▸ **Brief**:
Set the entries down once more, exactly as they are worded.
═══ Information supplied
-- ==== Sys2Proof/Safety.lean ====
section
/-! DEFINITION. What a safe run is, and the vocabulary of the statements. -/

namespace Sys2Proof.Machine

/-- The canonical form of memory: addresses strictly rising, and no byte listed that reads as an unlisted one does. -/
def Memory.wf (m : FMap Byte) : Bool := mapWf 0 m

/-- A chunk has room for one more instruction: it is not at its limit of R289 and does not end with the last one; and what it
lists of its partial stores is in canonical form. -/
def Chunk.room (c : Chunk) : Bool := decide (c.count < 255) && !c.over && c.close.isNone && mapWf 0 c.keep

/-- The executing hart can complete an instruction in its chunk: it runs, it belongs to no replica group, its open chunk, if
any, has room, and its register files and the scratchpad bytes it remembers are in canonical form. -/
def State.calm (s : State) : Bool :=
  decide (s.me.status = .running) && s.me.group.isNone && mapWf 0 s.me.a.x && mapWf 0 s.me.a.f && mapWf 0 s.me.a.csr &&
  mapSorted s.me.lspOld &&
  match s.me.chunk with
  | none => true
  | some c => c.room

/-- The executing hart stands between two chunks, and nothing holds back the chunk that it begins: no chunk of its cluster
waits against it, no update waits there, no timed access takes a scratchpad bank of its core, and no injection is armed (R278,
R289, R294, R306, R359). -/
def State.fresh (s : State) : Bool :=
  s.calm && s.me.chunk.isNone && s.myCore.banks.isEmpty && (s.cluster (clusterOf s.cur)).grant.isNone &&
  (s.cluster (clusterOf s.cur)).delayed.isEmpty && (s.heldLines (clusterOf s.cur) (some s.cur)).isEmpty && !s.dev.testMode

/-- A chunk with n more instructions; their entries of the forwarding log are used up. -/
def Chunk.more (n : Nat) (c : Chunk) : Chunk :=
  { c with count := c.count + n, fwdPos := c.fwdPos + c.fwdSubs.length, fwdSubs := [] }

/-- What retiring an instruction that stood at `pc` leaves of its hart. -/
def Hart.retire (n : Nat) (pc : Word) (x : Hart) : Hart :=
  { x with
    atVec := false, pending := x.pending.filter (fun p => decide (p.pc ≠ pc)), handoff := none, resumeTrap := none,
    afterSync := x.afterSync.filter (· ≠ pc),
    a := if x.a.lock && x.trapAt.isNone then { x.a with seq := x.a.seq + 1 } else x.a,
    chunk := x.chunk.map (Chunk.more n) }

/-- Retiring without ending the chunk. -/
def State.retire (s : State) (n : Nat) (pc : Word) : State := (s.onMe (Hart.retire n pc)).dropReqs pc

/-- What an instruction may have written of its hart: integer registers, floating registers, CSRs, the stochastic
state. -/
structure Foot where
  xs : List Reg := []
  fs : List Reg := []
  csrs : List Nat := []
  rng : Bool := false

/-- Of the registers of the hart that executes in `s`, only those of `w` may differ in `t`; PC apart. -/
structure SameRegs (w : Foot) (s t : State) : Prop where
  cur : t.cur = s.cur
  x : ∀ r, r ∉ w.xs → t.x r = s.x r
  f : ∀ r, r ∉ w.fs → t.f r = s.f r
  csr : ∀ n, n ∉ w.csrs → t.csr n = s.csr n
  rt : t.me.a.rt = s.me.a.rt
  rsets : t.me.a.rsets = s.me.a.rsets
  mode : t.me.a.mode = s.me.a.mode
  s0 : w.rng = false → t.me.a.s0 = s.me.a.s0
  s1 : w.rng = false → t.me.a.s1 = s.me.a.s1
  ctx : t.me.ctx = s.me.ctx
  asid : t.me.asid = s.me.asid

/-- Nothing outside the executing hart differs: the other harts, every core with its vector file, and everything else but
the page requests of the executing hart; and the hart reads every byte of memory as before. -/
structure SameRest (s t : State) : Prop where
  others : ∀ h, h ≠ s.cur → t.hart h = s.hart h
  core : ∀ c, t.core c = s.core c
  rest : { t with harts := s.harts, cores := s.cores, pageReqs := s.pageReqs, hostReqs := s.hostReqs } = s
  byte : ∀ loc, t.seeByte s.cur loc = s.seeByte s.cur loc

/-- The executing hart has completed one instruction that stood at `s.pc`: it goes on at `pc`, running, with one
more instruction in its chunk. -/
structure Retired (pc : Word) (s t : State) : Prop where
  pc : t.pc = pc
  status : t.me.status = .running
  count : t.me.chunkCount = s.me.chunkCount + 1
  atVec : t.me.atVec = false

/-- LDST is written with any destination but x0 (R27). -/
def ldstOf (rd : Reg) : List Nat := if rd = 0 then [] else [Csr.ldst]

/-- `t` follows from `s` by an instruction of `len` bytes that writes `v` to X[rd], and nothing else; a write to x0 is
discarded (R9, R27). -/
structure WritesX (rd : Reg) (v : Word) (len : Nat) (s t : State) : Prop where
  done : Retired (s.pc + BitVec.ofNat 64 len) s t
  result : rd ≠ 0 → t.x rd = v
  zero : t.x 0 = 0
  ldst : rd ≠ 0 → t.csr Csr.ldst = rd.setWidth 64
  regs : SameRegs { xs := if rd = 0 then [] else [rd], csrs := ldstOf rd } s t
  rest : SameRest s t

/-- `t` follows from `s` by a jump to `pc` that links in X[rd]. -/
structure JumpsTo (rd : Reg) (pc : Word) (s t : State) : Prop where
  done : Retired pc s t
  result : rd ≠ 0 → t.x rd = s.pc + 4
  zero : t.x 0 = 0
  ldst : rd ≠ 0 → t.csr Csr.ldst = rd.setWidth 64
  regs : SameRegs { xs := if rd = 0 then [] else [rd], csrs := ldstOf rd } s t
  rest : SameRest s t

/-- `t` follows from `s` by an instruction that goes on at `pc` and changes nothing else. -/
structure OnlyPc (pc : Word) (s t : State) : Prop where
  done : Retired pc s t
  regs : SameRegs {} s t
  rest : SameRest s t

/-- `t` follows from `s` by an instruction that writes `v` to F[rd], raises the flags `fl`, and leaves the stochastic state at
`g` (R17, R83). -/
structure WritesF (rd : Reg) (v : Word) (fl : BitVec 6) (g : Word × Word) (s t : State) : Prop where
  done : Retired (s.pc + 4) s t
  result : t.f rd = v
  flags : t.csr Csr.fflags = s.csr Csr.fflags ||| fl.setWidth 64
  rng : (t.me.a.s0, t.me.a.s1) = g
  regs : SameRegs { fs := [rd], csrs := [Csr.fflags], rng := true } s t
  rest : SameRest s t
══════
▸ **Answer for the task**:
-- ==== Sys2Proof/Safety.lean ====
section
/-! DEFINITION. What a safe run is, and the vocabulary of the statements. -/

namespace Sys2Proof.Machine

/-- The canonical form of memory: addresses strictly rising, and no byte listed that reads as an unlisted one does. -/
def Memory.wf (m : FMap Byte) : Bool := mapWf 0 m

/-- A chunk has room for one more instruction: it is not at its limit of R289 and does not end with the last one; and what it
lists of its partial stores is in canonical form. -/
def Chunk.room (c : Chunk) : Bool := decide (c.count < 255) && !c.over && c.close.isNone && mapWf 0 c.keep

/-- The executing hart can complete an instruction in its chunk: it runs, it belongs to no replica group, its open chunk, if
any, has room, and its register files and the scratchpad bytes it remembers are in canonical form. -/
def State.calm (s : State) : Bool :=
  decide (s.me.status = .running) && s.me.group.isNone && mapWf 0 s.me.a.x && mapWf 0 s.me.a.f && mapWf 0 s.me.a.csr &&
  mapSorted s.me.lspOld &&
  match s.me.chunk with
  | none => true
  | some c => c.room

/-- The executing hart stands between two chunks, and nothing holds back the chunk that it begins: no chunk of its cluster
waits against it, no update waits there, no timed access takes a scratchpad bank of its core, and no injection is armed (R278,
R289, R294, R306, R359). -/
def State.fresh (s : State) : Bool :=
  s.calm && s.me.chunk.isNone && s.myCore.banks.isEmpty && (s.cluster (clusterOf s.cur)).grant.isNone &&
  (s.cluster (clusterOf s.cur)).delayed.isEmpty && (s.heldLines (clusterOf s.cur) (some s.cur)).isEmpty && !s.dev.testMode

/-- A chunk with n more instructions; their entries of the forwarding log are used up. -/
def Chunk.more (n : Nat) (c : Chunk) : Chunk :=
  { c with count := c.count + n, fwdPos := c.fwdPos + c.fwdSubs.length, fwdSubs := [] }

/-- What retiring an instruction that stood at `pc` leaves of its hart. -/
def Hart.retire (n : Nat) (pc : Word) (x : Hart) : Hart :=
  { x with
    atVec := false, pending := x.pending.filter (fun p => decide (p.pc ≠ pc)), handoff := none, resumeTrap := none,
    afterSync := x.afterSync.filter (· ≠ pc),
    a := if x.a.lock && x.trapAt.isNone then { x.a with seq := x.a.seq + 1 } else x.a,
    chunk := x.chunk.map (Chunk.more n) }

/-- Retiring without ending the chunk. -/
def State.retire (s : State) (n : Nat) (pc : Word) : State := (s.onMe (Hart.retire n pc)).dropReqs pc

/-- What an instruction may have written of its hart: integer registers, floating registers, CSRs, the stochastic
state. -/
structure Foot where
  xs : List Reg := []
  fs : List Reg := []
  csrs : List Nat := []
  rng : Bool := false

/-- Of the registers of the hart that executes in `s`, only those of `w` may differ in `t`; PC apart. -/
structure SameRegs (w : Foot) (s t : State) : Prop where
  cur : t.cur = s.cur
  x : ∀ r, r ∉ w.xs → t.x r = s.x r
  f : ∀ r, r ∉ w.fs → t.f r = s.f r
  csr : ∀ n, n ∉ w.csrs → t.csr n = s.csr n
  rt : t.me.a.rt = s.me.a.rt
  rsets : t.me.a.rsets = s.me.a.rsets
  mode : t.me.a.mode = s.me.a.mode
  s0 : w.rng = false → t.me.a.s0 = s.me.a.s0
  s1 : w.rng = false → t.me.a.s1 = s.me.a.s1
  ctx : t.me.ctx = s.me.ctx
  asid : t.me.asid = s.me.asid

/-- Nothing outside the executing hart differs: the other harts, every core with its vector file, and everything else but
the page requests of the executing hart; and the hart reads every byte of memory as before. -/
structure SameRest (s t : State) : Prop where
  others : ∀ h, h ≠ s.cur → t.hart h = s.hart h
  core : ∀ c, t.core c = s.core c
  rest : { t with harts := s.harts, cores := s.cores, pageReqs := s.pageReqs, hostReqs := s.hostReqs } = s
  byte : ∀ loc, t.seeByte s.cur loc = s.seeByte s.cur loc

/-- The executing hart has completed one instruction that stood at `s.pc`: it goes on at `pc`, running, with one
more instruction in its chunk. -/
structure Retired (pc : Word) (s t : State) : Prop where
  pc : t.pc = pc
  status : t.me.status = .running
  count : t.me.chunkCount = s.me.chunkCount + 1
  atVec : t.me.atVec = false

/-- LDST is written with any destination but x0 (R27). -/
def ldstOf (rd : Reg) : List Nat := if rd = 0 then [] else [Csr.ldst]

/-- `t` follows from `s` by an instruction of `len` bytes that writes `v` to X[rd], and nothing else; a write to x0 is
discarded (R9, R27). -/
structure WritesX (rd : Reg) (v : Word) (len : Nat) (s t : State) : Prop where
  done : Retired (s.pc + BitVec.ofNat 64 len) s t
  result : rd ≠ 0 → t.x rd = v
  zero : t.x 0 = 0
  ldst : rd ≠ 0 → t.csr Csr.ldst = rd.setWidth 64
  regs : SameRegs { xs := if rd = 0 then [] else [rd], csrs := ldstOf rd } s t
  rest : SameRest s t

/-- `t` follows from `s` by a jump to `pc` that links in X[rd]. -/
structure JumpsTo (rd : Reg) (pc : Word) (s t : State) : Prop where
  done : Retired pc s t
  result : rd ≠ 0 → t.x rd = s.pc + 4
  zero : t.x 0 = 0
  ldst : rd ≠ 0 → t.csr Csr.ldst = rd.setWidth 64
  regs : SameRegs { xs := if rd = 0 then [] else [rd], csrs := ldstOf rd } s t
  rest : SameRest s t

/-- `t` follows from `s` by an instruction that goes on at `pc` and changes nothing else. -/
structure OnlyPc (pc : Word) (s t : State) : Prop where
  done : Retired pc s t
  regs : SameRegs {} s t
  rest : SameRest s t

/-- `t` follows from `s` by an instruction that writes `v` to F[rd], raises the flags `fl`, and leaves the stochastic state at
`g` (R17, R83). -/
structure WritesF (rd : Reg) (v : Word) (fl : BitVec 6) (g : Word × Word) (s t : State) : Prop where
  done : Retired (s.pc + 4) s t
  result : t.f rd = v
  flags : t.csr Csr.fflags = s.csr Csr.fflags ||| fl.setWidth 64
  rng : (t.me.a.s0, t.me.a.s1) = g
  regs : SameRegs { fs := [rd], csrs := [Csr.fflags], rng := true } s t
  rest : SameRest s t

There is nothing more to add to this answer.